ColtAllen / btyd

Buy Till You Die and Customer Lifetime Value statistical models in Python.
https://btyd.readthedocs.io/
Apache License 2.0
114 stars 9 forks source link

Unstable probability of being alive distribution in Pareto/NBD model #86

Open CinelliGucci opened 1 year ago

CinelliGucci commented 1 year ago

Hi there, I am working on estimating the probability of being alive in a pool of customers using the Pareto/NBD model. I found the following a bit weird. The plots show the distribution of probabilities of being alive of my customers. The first is a concentrated distribution while the second one is more smooth. Both of them have been computed using the Pareto/NBD with the same customers and the same l2 coefficient. However, due to the optimization process (Nelder - Mead) the parameters of the model are different (a couple of figures below). Nonetheless, even with very similar parameters (see the third figure) there is this change in the shape of the distribution. Is there any explanation for this?

Screenshot 2023-03-03 at 15 24 16 Screenshot 2023-03-03 at 15 16 02 Screenshot 2023-03-03 at 15 34 39
ColtAllen commented 1 year ago

Hey @CinelliGucci,

Nelder-Mead can converge to non-stationary points per Wikipedia, which may explain the variations in parameters. These models are also quite sensitive to changes in parameter values, as you've seen in your plots.

It's important to note development on this library has transitioned to https://github.com/pymc-labs/pymc-marketing. I'm working on a PR for the ParetoNBD model right now in fact. This will be a probabilistic implementation and can better illustrate the variations you're seeing.

CinelliGucci commented 1 year ago

Thanks @ColtAllen Do you expect, usually, a smoother alive distribution? Using the Pareto/NBD. With the bayesian implementation of the Pareto/NBD (you are working on HMC or MAP?) the problem of instability will be solved? Again, thank you for the work and the patience and time dedicating to this project and to reply this issue. Kindest, Alfredo

ColtAllen commented 1 year ago

Do you expect, usually, a smoother alive distribution? Using the Pareto/NBD.
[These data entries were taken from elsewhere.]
/-- A segment for a piece of an exchange: the one it has, or a free one that the class, the exchange and the order of R17 let it
take. -/
def State.segFor (s : State) (quad sch no pc x piece : Nat) (toMem : Bool) (who : WaitWho) (segs : List Nat) :
    Option (State × Nat × List Nat) :=
  let o : SegOwner := .xfer sch no pc x
  match s.segOf o piece with
  | some n => some (s, n, segs)
  | none =>
    match segs with
    | [] => none
    | n :: rest =>
      if s.segFree n && s.turn 37 (s.progKey sch) (32 + quad) sch (s.clsOf sch) who && s.segsHeld o < s.exchLimit quad then
        some ((s.segGot quad who).allocSeg n (HeldSeg.fresh o piece toMem), n, rest)
      else none


/-! ## Poison (R190, R315) -/

/-- Poisoned data has passed through a command: POISONED-DATA, and the program ends at that command. -/
def State.poisonCmd (s : State) (sch no : Nat) : State :=
  match s.cmd? sch no with
  | none => s
  | some c =>
    let s1 := (s.poisoned sch).modCmd sch no fun c => { c with poison := true }
    if c.ended then s1.breakAt sch no c.status c.residual else s1

/-- The data of an exchange must not reach its device: the exchange is aborted before it leaves, and its program ends at that
command (R65, R315). -/
def State.giveUp (s : State) (x : Nat) : State :=
  match AMap.get? s.dev.exch x with
  | none => s
  | some e => (s.abortExch x).breakHere e.sch e.cmd


def bitsSet (b : BitVec 8) : Nat := countBelow 8 fun i => b.getLsbD i

/-- The words of a segment that share bytes with [a, b), counted in the command's data. -/
def wordsOf (k a b : Nat) : BitVec 8 :=
  BitVec.ofNat 8 (sumBy (fun w => if 512 * k + 64 * w < b && a < 512 * k + 64 * w + 64 then 2 ^ w else 0) (List.range 8))

/-! ## Data from a device (R291, R310) -/

/-- The poison flags of the buffer words of piece `k` that bad ranges share with [a, b). -/
def flagsOf (k a b : Nat) (bad : List (Nat × Nat)) : BitVec 8 :=
  bad.foldl (fun f g => if max a g.1 < min b g.2 then f ||| wordsOf k (max a g.1) (min b g.2) else f) 0

/-- Write bytes of an exchange into its segments, piece by piece from command offset `off` on; none when a segment is wanting.
`bad` are ranges of command offsets that are poisoned. -/
def State.deliver (n : Nat) (s : State) (quad sch no pc x : Nat) (c : Cmd) (p : Piece) (off : Nat) (bs : List Byte)
    (bad : List (Nat × Nat)) (who : WaitWho) (segs : List Nat) : Option State :=
  match n with
  | 0 => some s
  | n + 1 =>
    if bs.isEmpty then some s
    else
      let k := off / 512
      let m := min bs.length (512 * k + 512 - off)
      match s.segFor quad sch no pc x k true who segs with
      | none => none
      | some (s1, g, rest) =>
        let s2 := s1.modSeg g fun h => h.fill (off - 512 * k) (bs.take m) (flagsOf k off (off + m) bad)
        let part := p.part k
        let full := maskOf (part.1 - 512 * k) (part.2 - part.1)
        let whole := ((AMap.get? s2.dma.segs g).map fun h => decide (h.mask &&& full = full)).getD false
        let s3 := if whole then s2.pieceReady sch no pc x k else s2
        State.deliver n s3 quad sch no pc x c p (off + m) (bs.drop m) bad who rest

/-- The piece and command of an exchange that takes part in data movement: neither aborted nor lost. -/
def State.livePiece (s : State) (x : Nat) : Option (Exch × Cmd × Piece) :=
  match AMap.get? s.dev.exch x, s.pieceOf x with
  | some e, some (c, p) => if e.st = .sent || e.st = .reached then some (e, c, p) else none
  | some _, none => none
  | none, some _ => none
  | none, none => none

/-! ## Channels (R299, R326) -/

/-- The next bytes that a read descriptor may ask for: the 512-byte piece `k` of exchange `x` of the command's piece `pc`, and the
range [a, b) from where it stands (R300). -/
structure Fill where
  k : Nat
  pc : Nat
  x : Nat
  a : Nat
  b : Nat
  deriving DecidableEq, Repr

/-- (R300) The piece belongs to an exchange that stands (R291). -/
def State.nextFill (s : State) (d : Desc) : Option Fill :=
  match s.cmd? d.sch d.cmd with
  | none => none
  | some c =>
    let partOf (q : DmaPiece) : Nat × Nat := (c.pieces[q.pc]?.map fun p => p.part q.idx).getD (0, 0)
    match d.pieces.find? fun q => (partOf q).1 + q.asked < (partOf q).2 && (s.livePiece q.x).isSome with
    | some q => some ⟨q.idx, q.pc, q.x, (partOf q).1 + q.asked, (partOf q).2⟩
    | none =>
      let taken := d.pieces.foldl (fun l q => addSpan l (partOf q).1 (partOf q).2) d.spans
      match (gaps taken d.lo (d.lo + d.count)).head? with
      | none => none
      | some g =>
        let pc := c.pieceAt g.1
        match c.pieces[pc]? with
        | none => none
        | some p => match p.st.exch with
          | none => none
          | some x => if (s.livePiece x).isSome then some ⟨g.1 / 512, pc, x, g.1, (p.part (g.1 / 512)).2⟩ else none

/-- The quad of an exchange. -/
def exchQuad (x : Nat) : Nat := x / 4096

def Piece.large (p : Piece) : Bool := 4096 * 512 < p.len

/-- A piece of a read descriptor may be filled: it has its segment, or could take one now; an exchange above 4,096 segments takes
all of them before (R294, R295, R299). -/
def State.mayFill (s : State) (k : Nat) (d : Desc) (f : Fill) : Bool :=
  let o : SegOwner := .xfer d.sch d.cmd f.pc f.x
  (s.segOf o f.k).isSome ||
    (!(((s.cmd? d.sch d.cmd).bind fun c => c.pieces[f.pc]?).map (·.large)).getD false
      && s.turn 37 (s.progKey d.sch) (32 + exchQuad f.x) d.sch (s.clsOf d.sch) (.seg k f.k)
      && s.segsHeld o < s.exchLimit (exchQuad f.x))

/-- Whether the next bytes of a read descriptor come from host memory. -/
def State.fillsFromHost (s : State) (d : Desc) : Bool :=
  match s.nextFill d, s.cmd? d.sch d.cmd with
  | some f, some c => ((extAt c.ext f.a).map (·.1.host)).getD false
  | some _, none => false
  | none, some _ => false
  | none, none => false

/-- The byte that follows the first `n` of some intervals, with the end of its interval. -/
def spanFrom (l : List (Nat × Nat)) (n : Nat) : Option (Nat × Nat) :=
  match l with
  | [] => none
  | (a, b) :: l => if n < b - a then some (a + n, b) else spanFrom l (n - (b - a))

/-- The next request of a write piece (R300): its bytes [a, a + n) of the command's data, its extent and the offset there. -/
structure WriteReq where
  a : Nat
  n : Nat
  e : Extent
  o : Nat
  deriving DecidableEq, Repr

/-- One request stays within an extent, the rules of R33, and, to the global scratchpad, one buffer word. -/
def Cmd.writeReq (c : Cmd) (m : BitVec 512) (piece asked mps : Nat) : Option WriteReq :=
  match spanFrom (maskSpans m) asked with
  | none => none
  | some (lo, hi) =>
    let a := 512 * piece + lo
    match extAt c.ext a with
    | none => none
    | some (e, o) =>
      let left := min (hi - lo) (e.len - o)
      some ⟨a, if e.skip then left else if e.host then reqLen (e.addr.toNat + o) left mps else min left (64 - a % 64), e, o⟩

/-- The segment of a piece in the hands of the write engine, and its next request. -/
def State.nextReq (s : State) (d : Desc) (q : DmaPiece) : Option (Nat × HeldSeg × WriteReq) :=
  match s.cmd? d.sch d.cmd, s.segOf (.xfer d.sch d.cmd q.pc q.x) q.idx with
  | some c, some n =>
    match AMap.get? s.dma.segs n with
    | none => none
    | some h => (c.writeReq h.mask q.idx q.asked s.link.mps).map fun r => (n, h, r)
  | some _, none => none
  | none, some _ => none
  | none, none => none

/-- The next request of a piece goes to host memory. -/
def State.writesHost (s : State) (d : Desc) (q : DmaPiece) : Bool := (s.nextReq d q).any fun r => r.2.2.e.host && !r.2.2.e.skip

/-- The piece that a write descriptor writes next: the first that became ready. -/
def Desc.nextWrite (d : Desc) : Option DmaPiece := d.pieces.find? fun q => !q.issued

/-- Since when the piece that a read descriptor fills next may be filled: the requests of one piece carry one stamp (R326). -/
def State.fillSince (s : State) (d : Desc) : Time :=
  match s.nextFill d with
  | none => s.time
  | some f => ((d.pieces.find? fun q => q.idx = f.k && q.pc = f.pc).map (·.since)).getD s.time

/-- A descriptor that holds a channel asks for the host-link issue of its next request (R300, R326). -/
def State.wantDma (s : State) (k : Nat) : State :=
  match AMap.get? s.dma.descs k with
  | none => s
  | some d =>
    if !d.chan then s
    else if d.rd then
      if s.fillsFromHost d && !s.md.reqs.any (fun r => r.who = .read k) then
        ((if s.poolFree 2 (s.clsOf d.sch) then s else s.waited 2).modDesc k fun d => { d with mayFrom := s.fillSince d }).request 1
          (s.stamp d.sch (s.fillSince d)) 4 d.sch (.read k)
      else s
    else match d.nextWrite with
      | none => s
      | some q => if s.writesHost d q then s.request 2 (s.stamp d.sch q.since) 5 d.sch (.write k) else s

/-- A descriptor has work for its engine now (R299). -/
def State.hasWork (s : State) (k : Nat) (d : Desc) : Bool :=
  if d.rd then (s.nextFill d).any (s.mayFill k d) else d.nextWrite.isSome

/-- R299: a parked descriptor with work takes a channel, in the order of R17. -/
def execDmaChannelGrant (d : Nat) (s : State) : Res :=
  .next (match AMap.get? s.dma.descs d with
    | none => s
    | some x =>
      let n := if x.rd then 3 else 4
      let rix := if x.rd then 4 else 5
      if x.chan || !s.hasWork d x then s
      else if !s.turn n (s.progKey x.sch) rix x.sch (s.clsOf x.sch) (.chan d) then
        s.await n (s.progKey x.sch) rix x.sch (s.clsOf x.sch) (.chan d)
      else ((s.unwait n (.chan d)).takeChan d x.rd).wantDma d)

/-- A descriptor after a request: it asks again, or gives up its channel where it has no work now (R299). -/
def State.onward (s : State) (k : Nat) : State :=
  match AMap.get? s.dma.descs k with
  | none => s
  | some d => if s.hasWork k d then s.wantDma k else ((s.dropChan k).withdraw (.write k)).withdraw (.read k)

/-! ## The write engine (R300, R315) -/


/-- A request of the write engine with its bytes: to host memory, poisoned where a buffer word of it is, to the global scratchpad,
whose words with a poisoned byte are `bad`, or nowhere, in a skipped extent. -/
def State.writeOut (s : State) (r : WriteReq) (bs : List Byte) (poison : Bool) (bad : List Nat) : State :=
  let addr := r.e.addr.toNat + r.o
  if r.e.skip then s
  else if r.e.host then s.hostWrite (BitVec.ofNat 64 addr) r.e.pasid poison bs
  else State.gsBytes (r.n + 1) s addr bs bad (r.o + r.n = r.e.len)

/-- Words that Armature brings uncorrectable: its source, and UE (R14, R400). -/
def State.fabricUe (s : State) (n sch : Nat) : State := State.iter n (fun t => t.memError 3 0 0 sch) s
This depends on the data and choice of penalizer_coef. Leaving penalizer_coef at the default value of 0.0 will led to smoother results. When working with large datasets exceeding 1 million customers, I've had trouble getting Nelder-Mead to converge, but ParetoNBDFitter().fit(*args, fit_method='L-BFGS-B') usually works fine.

With the bayesian implementation of the Pareto/NBD (you are working on HMC or MAP?) the problem of instability will be solved?

The Gaussian Hypergeometric function in the Pareto/NBD likelihood expression is what usually causes instability in this model, but we can work around this in our choice of priors and fitting method.pymc-marketing supports a variety of both, and I already know the recommendations to make for this particular model.

CinelliGucci commented 1 year ago

Thanks @ColtAllen I really appreciate the time you are dedicating to reply me. Do you know if in BTYD or in pymc-marketing there will be the implementation of the Pareto/NBD model with time-invariant covariates? At the moment in btyd I can see only the implementation for the BG/NBD

Thanks in advance, Alfredo

ColtAllen commented 1 year ago

Do you know if in BTYD or in pymc-marketing there will be the implementation of the Pareto/NBD model with time-invariant covariates?

I will be working on this soon in pymc-marketing. All dev work in btyd has transitioned to that library.